___ Supplied data ___

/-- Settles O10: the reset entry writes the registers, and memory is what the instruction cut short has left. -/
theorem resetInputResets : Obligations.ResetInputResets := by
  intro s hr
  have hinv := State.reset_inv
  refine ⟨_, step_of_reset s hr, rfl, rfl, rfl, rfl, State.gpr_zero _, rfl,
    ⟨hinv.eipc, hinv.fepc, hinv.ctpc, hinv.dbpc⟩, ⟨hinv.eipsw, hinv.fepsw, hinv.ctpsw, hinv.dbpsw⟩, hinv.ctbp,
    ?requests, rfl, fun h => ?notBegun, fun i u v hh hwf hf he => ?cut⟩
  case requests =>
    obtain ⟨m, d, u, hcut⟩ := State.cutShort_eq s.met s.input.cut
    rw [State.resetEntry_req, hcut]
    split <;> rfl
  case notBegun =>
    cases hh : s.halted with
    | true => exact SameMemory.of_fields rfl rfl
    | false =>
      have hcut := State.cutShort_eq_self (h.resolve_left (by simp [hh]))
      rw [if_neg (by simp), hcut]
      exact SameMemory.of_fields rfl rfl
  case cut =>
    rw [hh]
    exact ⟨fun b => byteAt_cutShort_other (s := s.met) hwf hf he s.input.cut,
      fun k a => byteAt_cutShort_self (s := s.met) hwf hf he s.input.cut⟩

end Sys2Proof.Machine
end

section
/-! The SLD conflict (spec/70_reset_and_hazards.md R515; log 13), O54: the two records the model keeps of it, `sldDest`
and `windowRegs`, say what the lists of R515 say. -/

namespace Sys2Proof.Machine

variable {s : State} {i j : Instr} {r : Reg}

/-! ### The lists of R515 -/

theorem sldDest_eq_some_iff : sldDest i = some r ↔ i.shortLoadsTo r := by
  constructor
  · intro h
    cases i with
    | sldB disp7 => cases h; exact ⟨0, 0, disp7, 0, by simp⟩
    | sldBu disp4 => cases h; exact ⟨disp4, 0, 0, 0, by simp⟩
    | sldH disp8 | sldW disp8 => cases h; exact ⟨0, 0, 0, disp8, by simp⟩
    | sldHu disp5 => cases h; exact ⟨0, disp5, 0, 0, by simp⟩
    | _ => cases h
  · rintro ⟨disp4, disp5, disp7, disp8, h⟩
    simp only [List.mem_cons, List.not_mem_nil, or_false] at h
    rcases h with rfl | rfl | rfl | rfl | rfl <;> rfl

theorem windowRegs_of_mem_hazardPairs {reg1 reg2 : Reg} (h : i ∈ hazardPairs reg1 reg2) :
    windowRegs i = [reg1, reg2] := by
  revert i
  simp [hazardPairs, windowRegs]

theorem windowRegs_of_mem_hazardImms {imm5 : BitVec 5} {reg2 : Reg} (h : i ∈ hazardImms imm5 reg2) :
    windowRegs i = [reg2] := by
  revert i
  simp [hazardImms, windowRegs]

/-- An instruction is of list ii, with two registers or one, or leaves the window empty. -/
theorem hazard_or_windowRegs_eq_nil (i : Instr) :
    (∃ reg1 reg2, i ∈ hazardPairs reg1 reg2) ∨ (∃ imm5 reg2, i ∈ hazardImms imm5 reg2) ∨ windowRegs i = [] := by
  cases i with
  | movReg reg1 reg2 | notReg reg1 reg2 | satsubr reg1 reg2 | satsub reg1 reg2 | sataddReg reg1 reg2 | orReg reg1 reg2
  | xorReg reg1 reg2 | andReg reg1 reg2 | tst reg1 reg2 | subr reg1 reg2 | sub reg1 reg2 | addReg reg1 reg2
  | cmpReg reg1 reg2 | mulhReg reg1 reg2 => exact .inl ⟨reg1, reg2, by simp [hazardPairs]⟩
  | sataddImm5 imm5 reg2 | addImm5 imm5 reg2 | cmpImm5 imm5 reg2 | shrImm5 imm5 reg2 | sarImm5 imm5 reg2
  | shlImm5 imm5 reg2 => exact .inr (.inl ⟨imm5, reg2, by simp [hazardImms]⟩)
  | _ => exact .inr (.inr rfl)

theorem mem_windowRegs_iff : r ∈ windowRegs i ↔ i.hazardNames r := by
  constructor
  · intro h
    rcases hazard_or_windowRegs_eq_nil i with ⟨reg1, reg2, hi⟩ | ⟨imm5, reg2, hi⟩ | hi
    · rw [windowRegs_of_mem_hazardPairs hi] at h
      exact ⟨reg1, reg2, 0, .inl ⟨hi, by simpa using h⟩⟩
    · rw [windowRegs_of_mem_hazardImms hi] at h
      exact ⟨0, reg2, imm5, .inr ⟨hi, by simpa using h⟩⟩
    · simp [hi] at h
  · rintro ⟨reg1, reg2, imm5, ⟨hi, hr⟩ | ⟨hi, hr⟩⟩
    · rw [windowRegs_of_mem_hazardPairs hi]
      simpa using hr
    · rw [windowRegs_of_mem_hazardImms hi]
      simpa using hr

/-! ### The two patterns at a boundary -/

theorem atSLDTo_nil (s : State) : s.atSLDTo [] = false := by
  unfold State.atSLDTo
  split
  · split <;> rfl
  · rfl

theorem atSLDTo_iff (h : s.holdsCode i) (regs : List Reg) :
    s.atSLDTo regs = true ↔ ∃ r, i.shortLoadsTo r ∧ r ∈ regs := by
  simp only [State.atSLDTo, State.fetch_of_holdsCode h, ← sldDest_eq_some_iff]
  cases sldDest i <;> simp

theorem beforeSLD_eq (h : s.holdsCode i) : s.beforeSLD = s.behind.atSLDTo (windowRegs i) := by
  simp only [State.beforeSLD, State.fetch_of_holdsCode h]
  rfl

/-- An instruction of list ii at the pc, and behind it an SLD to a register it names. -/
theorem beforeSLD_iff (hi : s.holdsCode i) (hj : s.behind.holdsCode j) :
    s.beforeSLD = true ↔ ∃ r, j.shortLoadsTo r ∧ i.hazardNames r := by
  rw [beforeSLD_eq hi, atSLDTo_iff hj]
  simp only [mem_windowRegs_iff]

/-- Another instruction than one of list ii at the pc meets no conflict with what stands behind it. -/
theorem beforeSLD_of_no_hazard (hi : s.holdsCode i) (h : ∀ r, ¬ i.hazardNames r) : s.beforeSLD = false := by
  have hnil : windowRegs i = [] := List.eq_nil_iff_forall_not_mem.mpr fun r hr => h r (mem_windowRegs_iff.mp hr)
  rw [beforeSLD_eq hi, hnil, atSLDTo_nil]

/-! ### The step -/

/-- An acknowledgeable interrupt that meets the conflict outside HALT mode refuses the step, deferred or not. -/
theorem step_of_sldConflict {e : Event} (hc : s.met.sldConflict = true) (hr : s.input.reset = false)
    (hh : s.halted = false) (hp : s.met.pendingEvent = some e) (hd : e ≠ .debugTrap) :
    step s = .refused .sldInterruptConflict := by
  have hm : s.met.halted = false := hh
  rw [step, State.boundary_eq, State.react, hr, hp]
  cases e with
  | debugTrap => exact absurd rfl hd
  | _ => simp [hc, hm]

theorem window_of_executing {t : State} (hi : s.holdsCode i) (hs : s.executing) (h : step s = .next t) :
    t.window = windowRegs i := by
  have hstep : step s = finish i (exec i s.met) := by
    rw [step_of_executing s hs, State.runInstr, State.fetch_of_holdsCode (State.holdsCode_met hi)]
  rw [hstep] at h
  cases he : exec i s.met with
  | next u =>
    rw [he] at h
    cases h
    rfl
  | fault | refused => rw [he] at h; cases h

___

#### Task instructions:
Each line of the material is to be returned precisely as written.

#### Response to this task:
/-- Settles O10: the reset entry writes the registers, and memory is what the instruction cut short has left. -/
theorem resetInputResets : Obligations.ResetInputResets := by
  intro s hr
  have hinv := State.reset_inv
  refine ⟨_, step_of_reset s hr, rfl, rfl, rfl, rfl, State.gpr_zero _, rfl,
    ⟨hinv.eipc, hinv.fepc, hinv.ctpc, hinv.dbpc⟩, ⟨hinv.eipsw, hinv.fepsw, hinv.ctpsw, hinv.dbpsw⟩, hinv.ctbp,
    ?requests, rfl, fun h => ?notBegun, fun i u v hh hwf hf he => ?cut⟩
  case requests =>
    obtain ⟨m, d, u, hcut⟩ := State.cutShort_eq s.met s.input.cut
    rw [State.resetEntry_req, hcut]
    split <;> rfl
  case notBegun =>
    cases hh : s.halted with
    | true => exact SameMemory.of_fields rfl rfl
    | false =>
      have hcut := State.cutShort_eq_self (h.resolve_left (by simp [hh]))
      rw [if_neg (by simp), hcut]
      exact SameMemory.of_fields rfl rfl
  case cut =>
    rw [hh]
    exact ⟨fun b => byteAt_cutShort_other (s := s.met) hwf hf he s.input.cut,
      fun k a => byteAt_cutShort_self (s := s.met) hwf hf he s.input.cut⟩

end Sys2Proof.Machine
end

section
/-! The SLD conflict (spec/70_reset_and_hazards.md R515; log 13), O54: the two records the model keeps of it, `sldDest`
and `windowRegs`, say what the lists of R515 say. -/

namespace Sys2Proof.Machine

variable {s : State} {i j : Instr} {r : Reg}

/-! ### The lists of R515 -/

theorem sldDest_eq_some_iff : sldDest i = some r ↔ i.shortLoadsTo r := by
  constructor
  · intro h
    cases i with
    | sldB disp7 => cases h; exact ⟨0, 0, disp7, 0, by simp⟩
    | sldBu disp4 => cases h; exact ⟨disp4, 0, 0, 0, by simp⟩
    | sldH disp8 | sldW disp8 => cases h; exact ⟨0, 0, 0, disp8, by simp⟩
    | sldHu disp5 => cases h; exact ⟨0, disp5, 0, 0, by simp⟩
    | _ => cases h
  · rintro ⟨disp4, disp5, disp7, disp8, h⟩
    simp only [List.mem_cons, List.not_mem_nil, or_false] at h
    rcases h with rfl | rfl | rfl | rfl | rfl <;> rfl

theorem windowRegs_of_mem_hazardPairs {reg1 reg2 : Reg} (h : i ∈ hazardPairs reg1 reg2) :
    windowRegs i = [reg1, reg2] := by
  revert i
  simp [hazardPairs, windowRegs]

theorem windowRegs_of_mem_hazardImms {imm5 : BitVec 5} {reg2 : Reg} (h : i ∈ hazardImms imm5 reg2) :
    windowRegs i = [reg2] := by
  revert i
  simp [hazardImms, windowRegs]

/-- An instruction is of list ii, with two registers or one, or leaves the window empty. -/
theorem hazard_or_windowRegs_eq_nil (i : Instr) :
    (∃ reg1 reg2, i ∈ hazardPairs reg1 reg2) ∨ (∃ imm5 reg2, i ∈ hazardImms imm5 reg2) ∨ windowRegs i = [] := by
  cases i with
  | movReg reg1 reg2 | notReg reg1 reg2 | satsubr reg1 reg2 | satsub reg1 reg2 | sataddReg reg1 reg2 | orReg reg1 reg2
  | xorReg reg1 reg2 | andReg reg1 reg2 | tst reg1 reg2 | subr reg1 reg2 | sub reg1 reg2 | addReg reg1 reg2
  | cmpReg reg1 reg2 | mulhReg reg1 reg2 => exact .inl ⟨reg1, reg2, by simp [hazardPairs]⟩
  | sataddImm5 imm5 reg2 | addImm5 imm5 reg2 | cmpImm5 imm5 reg2 | shrImm5 imm5 reg2 | sarImm5 imm5 reg2
  | shlImm5 imm5 reg2 => exact .inr (.inl ⟨imm5, reg2, by simp [hazardImms]⟩)
  | _ => exact .inr (.inr rfl)

theorem mem_windowRegs_iff : r ∈ windowRegs i ↔ i.hazardNames r := by
  constructor
  · intro h
    rcases hazard_or_windowRegs_eq_nil i with ⟨reg1, reg2, hi⟩ | ⟨imm5, reg2, hi⟩ | hi
    · rw [windowRegs_of_mem_hazardPairs hi] at h
      exact ⟨reg1, reg2, 0, .inl ⟨hi, by simpa using h⟩⟩
    · rw [windowRegs_of_mem_hazardImms hi] at h
      exact ⟨0, reg2, imm5, .inr ⟨hi, by simpa using h⟩⟩
    · simp [hi] at h
  · rintro ⟨reg1, reg2, imm5, ⟨hi, hr⟩ | ⟨hi, hr⟩⟩
    · rw [windowRegs_of_mem_hazardPairs hi]
      simpa using hr
    · rw [windowRegs_of_mem_hazardImms hi]
      simpa using hr

/-! ### The two patterns at a boundary -/

theorem atSLDTo_nil (s : State) : s.atSLDTo [] = false := by
  unfold State.atSLDTo
  split
  · split <;> rfl
  · rfl

theorem atSLDTo_iff (h : s.holdsCode i) (regs : List Reg) :
    s.atSLDTo regs = true ↔ ∃ r, i.shortLoadsTo r ∧ r ∈ regs := by
  simp only [State.atSLDTo, State.fetch_of_holdsCode h, ← sldDest_eq_some_iff]
  cases sldDest i <;> simp

theorem beforeSLD_eq (h : s.holdsCode i) : s.beforeSLD = s.behind.atSLDTo (windowRegs i) := by
  simp only [State.beforeSLD, State.fetch_of_holdsCode h]
  rfl

/-- An instruction of list ii at the pc, and behind it an SLD to a register it names. -/
theorem beforeSLD_iff (hi : s.holdsCode i) (hj : s.behind.holdsCode j) :
    s.beforeSLD = true ↔ ∃ r, j.shortLoadsTo r ∧ i.hazardNames r := by
  rw [beforeSLD_eq hi, atSLDTo_iff hj]
  simp only [mem_windowRegs_iff]

/-- Another instruction than one of list ii at the pc meets no conflict with what stands behind it. -/
theorem beforeSLD_of_no_hazard (hi : s.holdsCode i) (h : ∀ r, ¬ i.hazardNames r) : s.beforeSLD = false := by
  have hnil : windowRegs i = [] := List.eq_nil_iff_forall_not_mem.mpr fun r hr => h r (mem_windowRegs_iff.mp hr)
  rw [beforeSLD_eq hi, hnil, atSLDTo_nil]

/-! ### The step -/

/-- An acknowledgeable interrupt that meets the conflict outside HALT mode refuses the step, deferred or not. -/
theorem step_of_sldConflict {e : Event} (hc : s.met.sldConflict = true) (hr : s.input.reset = false)
    (hh : s.halted = false) (hp : s.met.pendingEvent = some e) (hd : e ≠ .debugTrap) :
    step s = .refused .sldInterruptConflict := by
  have hm : s.met.halted = false := hh
  rw [step, State.boundary_eq, State.react, hr, hp]
  cases e with
  | debugTrap => exact absurd rfl hd
  | _ => simp [hc, hm]

theorem window_of_executing {t : State} (hi : s.holdsCode i) (hs : s.executing) (h : step s = .next t) :
    t.window = windowRegs i := by
  have hstep : step s = finish i (exec i s.met) := by
    rw [step_of_executing s hs, State.runInstr, State.fetch_of_holdsCode (State.holdsCode_met hi)]
  rw [hstep] at h
  cases he : exec i s.met with
  | next u =>
    rw [he] at h
    cases h
    rfl
  | fault | refused => rw [he] at h; cases h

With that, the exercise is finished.